Suppose, for example, there is a showcase consisting of galleries filled with individual images. Then, the image itself is a class, and each instance of that class can be referenced. (We can assign a unique name to each image using the NAME attribute.) Thus, it is possible to create an index of image titles by iterating over a list of nodes. A script can use this relationship, for example, to reference a image by an absolute or relative position, or it might insert or remove an image. This might be done using the NamedNodeMap object, which represents (unordered) collection of nodes that can be accessed by name.
The DOM is a platform- and language-neutral interface that will allow programs and scripts to dynamically access and update the content, structure and style of documents in a standard way. This standard interface will make scripting reliably across platforms a reality. Viable cross-platform implementations of this interface are yet to be seen.
The W3C DOM Working Group completed Level 1 in October 1998, which is now a W3C Recommendation. Work on Level 2 has started. It is being planned in Level 2 to include a style sheet object model, and define functionality for manipulating the style information attached to a document. For example, it will allow manipulation of the CSS styles attached to an HTML or XML document. It will also allow rich queries of the document and include an event model. Other levels are also planned; see the W3C Activity Statement on the DOM.
To keep abreast with the latest activities you can visit the (official) W3C DOM page. You can also subscribe to their mailing list (see the references).
The DOM is a model in which the document contains objects. Each object has properties and methods associated with it that can be accessed by a scripting language for manipulation.
If the network is the computer, then the browser is an operating system user-interface of that computer. If a document is a user-interface to information accessible through the browser, then the DOM is a framework that organizes how behaviours associated with the user-interface are referenced, and how they act upon information and interact with each other.

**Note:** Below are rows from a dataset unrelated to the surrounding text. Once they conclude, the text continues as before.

-- ==== Sys2Proof/Machine/Blend.lean ====
section
/-! DEFINITION. Depth, stencil and blending of one sample (R208, R224, R299). -/

namespace Sys2Proof.Machine

/-! Depth and stencil. -/

/-- The compares, in the order of R208's list. -/
def cmpCode (code a b : Nat) : Bool :=
  (code % 2 == 1 && a < b) || (code / 2 % 2 == 1 && a == b) || (code / 4 % 2 == 1 && b < a)

/-- The stencil operations, in the order of R208's list. -/
def stencilOp (code old ref : Nat) : Nat :=
  match code with
  | 0 => old
  | 1 => 0
  | 2 => ref
  | 3 => min 255 (old + 1)
  | 4 => old - 1
  | 5 => 255 - old
  | 6 => (old + 1) % 256
  | _ => (old + 255) % 256

/-- Depth as 24-bit unorm: clamped to [0, 1], ties to even; free for a NaN (DESIGN CHOICE, log 2). -/
def depth24 (z : Nat) (s : State) : Nat × State :=
  if fmt32.isNan z then let r := freshNat s; (r.1 % 2 ^ 24, r.2)
  else if fmt32.neg z || fmt32.isZero z then (0, s)
  else if fOne ≤ z then (2 ^ 24 - 1, s)
  else ((Dy.mul (fmt32.value z) ⟨2 ^ 24 - 1, 0⟩).toInt .rne |>.toNat, s)

/-- The D24S8 word after the tests of a sample, and whether both passed (R208, R224). (DEDUCED, log 61) -/
def testSample (ds word z : Nat) : Nat × Bool :=
  let f := fun (lo n : Nat) => ds / 2 ^ lo % 2 ^ n
  let zd := word / 256
  let st := word % 256
  let ref := f 0 8
  let sen := f 26 1 == 1
  let upd := fun (op : Nat) => if sen then stencilOp op st ref else st
  if sen && !cmpCode (f 23 3) ref st then (zd * 256 + upd (f 20 3), false)
  else if !cmpCode (f 28 3) z zd then (zd * 256 + upd (f 17 3), false)
  else ((if f 27 1 == 1 then z else zd) * 256 + upd (f 14 3), true)

/-! Planes. -/

/-- Components of an export to a plane format: RAW32 and D24S8 one, RGBA8 four, RG16F two (R205, R299). -/
def planeCount (fmt : Nat) : Nat :=
  match fmt with
  | 1 => 4
  | 2 => 2
  | _ => 1

/-- A component as an 8-bit unorm: clamped, NaN 0, `.rna` (R299). (DEDUCED, log 59) -/
def unorm8 (c : Nat) : Nat :=
  if fmt32.isNan c || fmt32.neg c then 0
  else if fOne ≤ c then 255
  else ((Dy.mul (fmt32.value c) ⟨255, 0⟩).toInt .rna).toNat

/-- A plane word as FP32 components (R208). (DESIGN CHOICE, log 60) -/
def planeVals (fmt word : Nat) : List Nat :=
  match fmt with
  | 1 => (List.range 4).map fun i => fDiv (fInt (word / 256 ^ i % 256 : Nat)) (fInt 255)
  | _ => (List.range 2).map fun i => fmt16.convert fmt32 .rne (word / 65536 ^ i % 65536)

/-- Components as a plane word (R208, R299). -/
def planeWord (fmt : Nat) (l : List Nat) : Nat :=
  match fmt with
  | 1 => (List.range 4).foldl (fun w i => w + unorm8 (nth l i 0) * 256 ^ i) 0
  | 2 => (List.range 2).foldl (fun w i => w + fmt32.convert fmt16 .rne (nth l i 0) * 65536 ^ i) 0
  | _ => nth l 0 0

/-- A blend factor (R224). -/
def blendFactor (code sc dc sa da : Nat) : Nat :=
  match code with
  | 0 => 0
  | 1 => fOne
  | 2 => sc
  | 3 => fSub fOne sc
  | 4 => dc
  | 5 => fSub fOne dc
  | 6 => sa
  | 7 => fSub fOne sa
  | 8 => da
  | _ => fSub fOne da

/-- One component blended: source × factor ⊕ destination × factor (R208, R224). -/
def blendComp (bl sc dc sa da : Nat) : Nat :=
  let x := fMul sc (blendFactor (bl / 256 % 16) sc dc sa da)
  let y := fMul dc (blendFactor (bl / 16 % 16) sc dc sa da)
  match bl / 4096 % 8 with
  | 0 => fAdd x y
  | 1 => fSub x y
  | 2 => fSub y x
  | 3 => fmt32.min sc dc
  | _ => fmt32.max sc dc

/-- The alphas of source and destination; a format without alpha has none, so they are free (DESIGN CHOICE, log 2). -/
def alphas (fmt : Nat) (src dst : List Nat) (s : State) : (Nat × Nat) × State :=
  if fmt == 1 then ((nth src 3 0, nth dst 3 0), s)
  else
    let a := freshNat s
    let b := freshNat a.2
    ((a.1 % 2 ^ 32, b.1 % 2 ^ 32), b.2)

/-- The plane word that a sample's export leaves (R208, R299). -/
def blendWord (fmt bl : Nat) (src : List Nat) (word : Nat) (s : State) : Nat × State :=
  if bl / 2 ^ 15 % 2 == 0 || (fmt != 1 && fmt != 2) then (planeWord fmt src, s)
  else
    let dst := planeVals fmt word
    let a := alphas fmt src dst s
    (planeWord fmt ((List.range (planeCount fmt)).map fun i => blendComp bl (nth src i 0) (nth dst i 0) a.1.1 a.1.2), a.2)

/-! Tile buffers (R205, R213). -/

/-- A word of a tile. -/
def tileWord (p : PassSt) (tile a : Nat) : Nat := (SMap.get ((Tbl.get? p.bufs tile).getD []) a).toNat
/-- The word of 64 bits of a tile's buffer with a tile address holds a double-bit error (R158). -/
def tileBad (p : PassSt) (tile a : Nat) : Bool := p.bad.contains (tile, a / 2)

/-- Put a word of a tile. -/
def putTile (p : PassSt) (tile a v : Nat) : PassSt :=
  { p with bad := p.bad.filter (· != (tile, a / 2)), bufs := Tbl.set p.bufs tile (SMap.set ((Tbl.get? p.bufs tile).getD []) a (BitVec.ofNat 32 v)) }
/-- A pixel of a tile is touched (R291). -/
def touchPix (p : PassSt) (tile pix : Nat) : PassSt :=
  { p with touched := Tbl.set p.touched tile (SMap.set ((Tbl.get? p.touched tile).getD []) pix 1) }
/-- Change a pass. -/
def modPass (s : State) (pid : Nat) (f : PassSt → PassSt) : State := { s with passes := Tbl.modify s.passes pid f }

/-- The tile address of a sample of a pixel in a plane. -/
def tileAddr (pix sample plane : Nat) : Nat := pix + 4096 * sample + 16384 * plane

/-- The D24S8 plane of a pass. -/
def depthPlane (h : PassHdr) : Option Nat := (List.range h.npl).find? fun n => planeFmt h n == 3

/-- Test and update depth and stencil of a sample (R208): true where both pass, or the pass has no such plane. -/
def depthStage (s : State) (pid : Nat) (h : PassHdr) (tile pix sample ds z : Nat) : Bool × State :=
  match depthPlane h, Tbl.get? s.passes pid with
  | some pl, some p =>
    let zz := depth24 z s
    let a := tileAddr pix sample pl
    let r := testSample ds (tileWord p tile a) zz.1
    (r.2, modPass zz.2 pid fun p => touchPix (putTile p tile a r.1) tile pix)
  | _, _ => (true, s)

/-- Blend each staged plane of a sample. -/
def blendStage (s : State) (pid : Nat) (h : PassHdr) (tile pix sample : Nat) (bl : List Half) (l : List (Nat × List W32)) : State :=
  match l with
  | [] => s
  | e :: r =>
    match Tbl.get? s.passes pid with
    | none => s
    | some p =>
      let a := tileAddr pix sample e.1
      let w := blendWord (planeFmt h e.1) (nth bl e.1 0).toNat (e.2.map (·.toNat)) (tileWord p tile a) s
      blendStage (modPass w.2 pid fun p => touchPix (putTile p tile a w.1) tile pix) pid h tile pix sample bl r

end Sys2Proof.Machine
end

DOM is the "Dynamic" of Dynamic HTML
The word dynamic can have different interpretations, from physical and from social points of view: in motion (text or image swap when mouse pointer moves over, animations, etc.) or non-static (that is, flexibility, when it comes to the choice of a platform, an operating system, a browser, etc.). The use of the DOM may bring true meaning to the term "Dynamic HTML" through interoperability in an open networking environment (with platform, operating system, programming language, server and browser-independence).
It is pointed out in the webreview.com series of articles on applications of "Dynamic HTML" that "The possibilities are endless ... if we can only get a cross-browser version of the DOM that worked." That solution has just arrived.
This Appendix gives a glossary of selected DOM-related terms. Most of these term definitions have been adapted from The Document Object Model Level 1 Recommendation with minor changes and a few new additions.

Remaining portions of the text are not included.